Parties are also preparing draft protocols to the Agreement on Cooperation in the Field of Security in the Caspian Sea of 2010 for signing at the Caspian Summit in Kazakhstan. To date, the parties have drafted protocols on combating poaching, ensuring safety of navigation, combating terrorism, organised crime and illicit trafficking in narcotic drugs.

In addition, the parties are developing draft protocols to the Framework Convention for the Protection of the Marine Environment of the Caspian Sea, including the Protocol on Environmental Impact Assessment in a Transboundary Context in order to ensure the environmental safety of the Caspian region.

The efforts of the Caspian states are aimed at achieving peace, security, stability and ensuring sustainable economic, environmental, cultural and humanitarian development and cooperation in the Caspian region. Participants also believe settling Caspian Sea related legal issues will also help optimise the use of the Caspian sea’s natural resources and geographic location.


In particular, new prospects will facilitate cargo shipping across the Caspian Sea in accordance with Kazakhstan’s Nurly Zhol programme.

“ The President of Kazakhstan, Nursultan Nazarbayev, pays great attention to cooperation between the Caspian states.
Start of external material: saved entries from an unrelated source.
-- ==== Sys2Proof/Machine/Fabric.lean ====
section
/-! DEFINITION. The fabric's arbitration, locks, timeouts and master resets, and the transfers of the DMA channels
(15 R332-R342, R345-R348). -/

namespace Sys2Proof.Machine

/-! ### Issue (R335, R339, R340) -/

/-- The FCLK cycle that a command names, once the fabric has seen it. -/
def State.fabNow (s : State) (cycle : Nat) : State := s.onFab fun f => { f with now := max f.now cycle }

/-- A request is issued. One that no target serves completes at once with an error response. -/
def State.issue (s : State) (r : FabReq) : State :=
  let t := fabTarget r.addr
  if placeOf r.rom r.addr = .none then s.fabFail r 1
  else if r.lock && decide (2 ≤ t) then s.fabFail r 4
  else (s.onFab fun f => { f with
    waiting := f.waiting ++ [{ r with at_ := f.now }]
    answers := if r.port = 0 then f.answers else serase r.port f.answers }).fabShow

/-! ### Arbitration (R333, R334, R336) -/

/-- Retired entries of a master still drain. -/
def FabState.retiring (f : FabState) (m : Nat) : Bool :=
  f.served.any fun p => decide (p.2.req.master = m) && p.2.retired

/-- M1 and M2 count as one master for the order of reads behind writes (R337). -/
def sameAgent (m n : Nat) : Bool := decide (m = n) || decide ((m = 1 ∨ m = 2) ∧ (n = 1 ∨ n = 2))

/-- A request whose turn among its master's requests has come: it is within the outstanding limit; no earlier one of
the same ID waits, or is outstanding at another target; a read waits for its master's earlier writes to the target;
the lock allows it; and its master does not drain. -/
def FabState.ready (f : FabState) (outst : Nat) (before : List FabReq) (r : FabReq) : Bool :=
  let t := fabTarget r.addr
  let room := decide ((before.filter fun x => decide (x.master = r.master)).length +
    (f.served.filter fun p => decide (p.2.req.master = r.master) && !p.2.retired).length < outst)
  let behind := !r.write && before.any fun x => x.write && sameAgent x.master r.master && decide (fabTarget x.addr = t)
  let same := fun x : FabReq => decide (x.master = r.master ∧ x.id = r.id)
  let locked := match f.lock with
    | none => false
    | some l => r.lock || (if l.master = r.master then decide (l.target ≠ t) else decide (l.target = t))
  room && !behind && !before.any same && !(f.served.any fun p => same p.2.req && !p.2.retired && decide (p.1 ≠ t)) && !locked && !f.retiring r.master

/-- The requests that a target may grant in a cycle: a parked master's at once, another's one cycle after it came. -/
def State.grantable (s : State) (t cycle : Nat) : List FabReq :=
  let park := s.rd (Reg.FAB_T_ARB.PARK t)
  ((List.range s.fab.waiting.length).filterMap fun i =>
    match s.fab.waiting[i]? with
    | some r =>
      if decide (fabTarget r.addr = t) && s.fab.ready (s.rd (Reg.FAB_M_CFG.OUTST r.master)) (s.fab.waiting.take i) r &&
          decide (r.at_ + (if r.master = park then 0 else 1) ≤ cycle) then some r else none
    | none => none)

/-- A master's priority at a target. -/
def State.priority (s : State) (t m : Nat) : Nat :=
  match m with
  | 0 => s.rd (Reg.FAB_T_ARB.P0 t)
  | 1 => s.rd (Reg.FAB_T_ARB.P1 t)
  | 2 => s.rd (Reg.FAB_T_ARB.P2 t)
  | 3 => s.rd (Reg.FAB_T_ARB.P3 t)
  | 4 => s.rd (Reg.FAB_T_ARB.P4 t)
  | _ => s.rd (Reg.FAB_T_ARB.P5 t)

/-- The place of a master in the round after the one granted last. -/
def roundPlace (last m : Nat) : Nat := (m + 5 - last) % 6

/-- The element that comes first by a measure; the earliest among equals. -/
def firstBy {α : Type} (f : α → Nat) : List α → Option α
  | [] => none
  | x :: r => match firstBy f r with
    | none => some x
    | some y => some (if f x ≤ f y then x else y)

/-- The request that a target grants: the oldest beyond AGE, else the highest priority, else round robin. -/
def State.grantee (s : State) (t cycle : Nat) : Option FabReq :=
  let l := s.grantable t cycle
  let age := s.rd Reg.FAB_ARB.AGE
  match firstBy (fun r : FabReq => r.at_) (l.filter fun r => decide (age ≠ 0 ∧ r.at_ + age < cycle)) with
  | some r => some r
  | none => firstBy (fun r : FabReq => (15 - s.priority t r.master) * 6 + roundPlace (sget 5 t s.fab.last) r.master) l

/-- A target that is free grants one request. A LOCK read begins the lock. -/
def State.grant (s : State) (t cycle : Nat) : State :=
  let s := s.fabNow cycle
  if (sfind t s.fab.served).isSome then s
  else match s.grantee t cycle with
    | none => s
    | some r =>
      let s := s.onFab fun f => { f with
        waiting := f.waiting.erase r
        served := sinsert t ⟨r, cycle, false⟩ f.served
        last := sset 5 t r.master f.last
        lock := if r.lock then some ⟨r.master, t, cycle⟩ else f.lock }
      s.lockShow.fabShow

/-! ### Responses (R335, R338) -/

/-- A request is performed, and its answer reaches its port. -/
def State.perform (s : State) (r : FabReq) : State :=
  let s := s.busAs r.master r.id
  if r.write then
    let s := (s.writeAt r.rom r.addr r.size r.data).busEnd 0
    s.portAnswer r.port 0 s.bus.err
  else
    let (v, s) := s.readAt r.rom r.addr r.size
    let s := s.busEnd (v.getD 0)
    s.portAnswer r.port (v.getD 0) s.bus.err

/-- A target's response: the transaction is performed. A retired one has no response left to give, though a write
that timed out still lands. The holder's UNLOCK ends the lock. -/
def State.respond (s : State) (t : Nat) : State :=
  match sfind t s.fab.served with
  | none => s
  | some g =>
    let s := s.onFab fun f => { f with served := serase t f.served }
    let s := if g.retired then (if g.req.write && decide (0 < g.req.size) then s.perform { g.req with port := 0 } else s)
      else s.perform g.req
    let s := s.onFab fun f => { f with lock := match f.lock with
      | some l => if g.req.unlock = true ∧ l.master = g.req.master ∧ l.target = t then none else some l
      | none => none }
    s.lockShow.fabShow

/-- A transaction without a response for CYCLES is retired. -/
def State.timeOut (s : State) (t cycle : Nat) : State :=
  let s := s.fabNow cycle
  match sfind t s.fab.served with
  | none => s
  | some g =>
    if g.retired = false ∧ g.since + s.rd Reg.FAB_TMO.CYCLES ≤ cycle then
      let s := s.onFab fun f => { f with served := sinsert t { g with retired := true } f.served }
      let s := ((s.fabFail g.req 6).bump Reg.FAB_CNT.TMO 1).put Reg.FAB_STATUS.TIMEOUT true
      (s.raise Src.FAB_TMO).fabShow
    else s

/-! ### Locks (R340, R341) -/

/-- A lock 64 cycles after its grant is broken: what the holder has not had performed at the target is not. -/
def State.breakLock (s : State) (cycle : Nat) : State :=
  let s := s.fabNow cycle
  match s.fab.lock with
  | none => s
  | some l =>
    if cycle < l.since + 64 then s
    else
      let mine := fun r : FabReq => decide (r.master = l.master ∧ fabTarget r.addr = l.target)
      let served := (s.fab.served.filter fun p => mine p.2.req && !p.2.retired).map fun p => p.2.req
      let lost := served ++ s.fab.waiting.filter mine
      let s := s.onFab fun f => { f with
        lock := none
        waiting := f.waiting.filter fun r => !mine r
        served := f.served.filter fun p => !mine p.2.req || p.2.retired }
      let s := lost.foldl (fun s r => s.fabFail r 7) s
      let s := ((s.put Reg.FAB_STATUS.LOCK_BROKEN true).bump Reg.FAB_CNT.LOCKBRK 1).raise Src.FAB_LOCK
      s.lockShow.fabShow

/-! ### Master resets (R342) -/

/-- The beats of 32 bytes of a master's write bursts that were accepted land with their own strobes. -/
def State.landBeats (s : State) (m beats : Nat) : State :=
  s.fab.served.foldl (fun s p =>
    let r := p.2.req
    let n := min r.size (32 * beats - min (32 * beats) (r.addr % 32))
    if decide (r.master = m) && r.write && !p.2.retired && decide (0 < n) then
      s.perform { r with size := n, data := r.data % 256 ^ n, port := 0 }
    else s) s

/-- A master is reset when `beats` beats of its write bursts were accepted. -/
def State.resetMaster (s : State) (m beats : Nat) : State := (s.landBeats m beats).retireMaster m

/-- What a master's reset retired has drained: writes that timed out have landed. -/
def State.drained (s : State) (m : Nat) : State :=
  (s.fab.served.filter fun p => decide (p.2.req.master = m) && p.2.retired).foldl (fun s p => s.respond p.1) s

/-! ### DMA transfers (R345, R346, R348) -/

/-- Does an element at an address go on with the burst that ended there (R333). -/
def joins (last a : Nat) : Bool := decide (last = a ∧ a % 256 ≠ 0)

/-- The bursts that an element begins. -/
def DmaCh.newBursts (x : DmaCh) : Nat :=
  let rd := fun a => if joins x.lastRd a then 0 else 1
  let wr := if joins x.lastWr x.dst then 0 else 1
  match x.op with
  | 0 => rd x.src + wr
  | 1 => wr
  | 2 => if joins x.lastRd x.src then 1 else 2
  | _ => rd x.dst

/-- A lock or a draining reset holds back the channels' requests to an address (R336, R342). -/
def State.dmaHeld (s : State) (a : Nat) : Bool :=
  s.fab.retiring 1 || s.fab.retiring 2 || (match s.fab.lock with
    | some l => decide (l.target = fabTarget a)
    | none => false)

/-- The addresses that an element accesses. -/
def DmaCh.reaches (x : DmaCh) : List Nat :=
  match x.op with
  | 0 => [x.src, x.dst]
  | 2 => [x.src, x.dst]
  | _ => [x.dst]

/-- The channel may issue an element: it is in RUN within a descriptor, its bursts of the tick allow it, and nothing holds
its requests back. -/
def State.dmaMay (s : State) (c : Nat) : Bool :=
  let x := s.dmaCh c
  let rate := s.rd (Reg.DMA_CH_CFG_LIVE.RATE c)
  decide (s.dmaState c = 1) && !x.issued && !x.mis && (decide (rate = 0) || decide (x.bursts + x.newBursts ≤ 16 * rate)) &&
    !x.reaches.any s.dmaHeld

/-- The channel that the engine serves at a burst boundary: the highest PRIO first, round robin among equals (R348). -/
def State.dmaTurn (s : State) : Option Nat :=
  firstBy (fun c => (3 - s.rd (Reg.DMA_CH_CFG_LIVE.PRIO c)) * 64 + (c + 63 - s.fab.dmaLast) % 64)
    ((List.range 64).filter s.dmaMay)

/-- A compare finds a pair of words: a mismatch is counted, and the first one recorded. -/
def State.dmaCompare (s : State) (c : Nat) (a b : Nat) : State :=
  if a = b then s
  else
    let x := s.dmaCh c
    let s := s.bump (Reg.DMA_CH_CNT.MISCNT c) 1
    let s := if s.on (Reg.DMA_CH_STATUS.MISMATCH c) then s
      else (((s.wr (Reg.DMA_CH_MISS_S.ADDR c) x.src).wr (Reg.DMA_CH_MISS_D.ADDR c) x.dst).put
        (Reg.DMA_CH_STATUS.MISMATCH c) true).raise Src.DMA_MISMATCH
    if x.stopMis then s.setDma c { x with mis := true } else s

/-- One read through M1: an error response ends the channel. -/
def State.dmaRead (s : State) (c a : Nat) : Option Nat × State :=
  match s.busRead 1 (c % 16) a 4 with
  | (some v, s) => (some v, s)
  | (none, s) => (none, s.dmaBus c a)

/-- One write through M2. -/
def State.dmaWrite (s : State) (c a v : Nat) : State :=
  match s.busWrite 2 (c % 16) a 4 v with
  | (true, s) => s
  | (false, s) => s.dmaBus c a

/-- The operation of an element. -/
def State.dmaOp (s : State) (c : Nat) (x : DmaCh) : State :=
  match x.op with
  | 0 => match s.dmaRead c x.src with
    | (some v, s) => s.dmaWrite c x.dst v
    | (none, s) => s
  | 1 => s.dmaWrite c x.dst x.srcField
  | 2 => match s.dmaRead c x.src with
    | (some v, s) => match s.dmaRead c x.dst with
      | (some w, s) => s.dmaCompare c v w
      | (none, s) => s
    | (none, s) => s
  | _ => match s.dmaRead c x.dst with
    | (some w, s) => s.dmaCompare c x.srcField w
    | (none, s) => s

/-- One element, and the step of the loops. -/
def State.dmaElement (s : State) (c : Nat) : State :=
  let x := s.dmaCh c
  let lastRd := match x.op with
    | 0 => x.src + 4
    | 1 => x.lastRd
    | 2 => x.src + 4
    | _ => x.dst + 4
  let lastWr := if x.op < 2 then x.dst + 4 else x.lastWr
  let s := s.setDma c { x with bursts := x.bursts + x.newBursts, lastRd := lastRd, lastWr := lastWr }
  let s := s.dmaOp c x
  if s.dmaState c = 1 then s.setDma c (s.dmaCh c).next else s

/-- Up to `n` elements of the descriptor that runs, where it has the operation named. At a burst boundary the channel goes
on only in its turn. -/
def State.dmaMove (c op : Nat) : Nat → State → State
  | 0, s => s
  | n + 1, s =>
    if s.dmaMay c && decide ((s.dmaCh c).op = op) && (decide ((s.dmaCh c).newBursts = 0) || decide (s.dmaTurn = some c)) then
      State.dmaMove c op n ((s.onFab fun f => { f with dmaLast := c }).dmaElement c)
    else s

/-! ### The commands -/

/-- FABRIC_GRANT (15 R333): target t in an FCLK cycle. -/
def execFabricGrant (t : Fin 5) (cycle : Nat) (s : State) : Out := core (fun s => s.grant t.val cycle) s

/-- FABRIC_RESPONSE (15 R335): target t. -/
def execFabricResponse (t : Fin 5) (s : State) : Out := core (fun s => s.respond t.val) s

/-- FAB_TIMEOUT (15 R338): target t in an FCLK cycle. -/
def execFabTimeout (t : Fin 5) (cycle : Nat) (s : State) : Out := core (fun s => s.timeOut t.val cycle) s

/-- LOCK_READ (15 R340): a read marked LOCK by M0 or M3, of 4 or 8 bytes. -/
def execLockRead (host wide : Bool) (addr : Word) (s : State) : Out :=
  let m := if host then 3 else 0
  core (fun s => s.issue {
    master := m, id := 0, write := false, addr := addr.toNat, size := if wide then 8 else 4
    lock := true, rom := s.romFor m }) s

/-- UNLOCK (15 R340): a transaction marked UNLOCK by M0 or M3. -/
def execUnlock (host write wide : Bool) (addr : Word) (data : BitVec 64) (s : State) : Out :=
  let m := if host then 3 else 0
  let n := if wide then 8 else 4
  core (fun s => s.issue {
    master := m, id := 0, write := write, addr := addr.toNat, size := n, data := data.toNat % 256 ^ n
    unlock := true, rom := s.romFor m }) s

/-- LOCK_BREAK (15 R341): an FCLK cycle. -/
def execLockBreak (cycle : Nat) (s : State) : Out := core (fun s => s.breakLock cycle) s

/-- MASTER_RESET (15 R342): a master with `beats` beats of its write bursts accepted. M0 is reset with the chip only. -/
def execMasterReset (m : Fin 6) (beats : Nat) (s : State) : Out :=
  core (fun s => if m.val = 0 then s else s.resetMaster m.val beats) s

/-- RETIRE_DRAINED (15 R342). -/
def execRetireDrained (m : Fin 6) (s : State) : Out := core (fun s => s.drained m.val) s

/-- REMAP_WRITE (15 R332): a write of FAB_REMAP. -/
def execRemapWrite (v : Word) (s : State) : Out := core (fun s => s.regWrite 0x60000 v) s

/-- DMA_COPY (15 R346). -/
def execDmaCopy (c : Fin 64) (n : Nat) (s : State) : Out := clocked (fun s => s.dmaMove c.val 0 n) s

/-- DMA_FILL (15 R346). -/
def execDmaFill (c : Fin 64) (n : Nat) (s : State) : Out := clocked (fun s => s.dmaMove c.val 1 n) s

/-- DMA_CMP (15 R346). -/
def execDmaCmp (c : Fin 64) (n : Nat) (s : State) : Out := clocked (fun s => s.dmaMove c.val 2 n) s

/-- DMA_CMPC (15 R346). -/
def execDmaCmpc (c : Fin 64) (n : Nat) (s : State) : Out := clocked (fun s => s.dmaMove c.val 3 n) s

end Sys2Proof.Machine
end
One of the main priorities that he put forward is the achievement of an agreement on the Convention on the Legal Status of the Caspian Sea. I am confident that the Convention, being a kind of ‘constitution of the Caspian Sea,’ will give a new impetus to cooperation of the Caspian states at sea and will become a guarantor of security, stability and prosperity in the region,’ Kazakh Foreign Affairs Minister Kairat Abdrakhmanov told the gathering.

The Caspian Sea status has been a key topic of discussions at each summit meeting of the heads of the Caspian states. The leaders of the five countries met for the first time in 2002 in Ashgabat. The Second Caspian Summit was held in Tehran in 2007, the third in Baku in 2010 and the fourth in Astrakhan in 2014.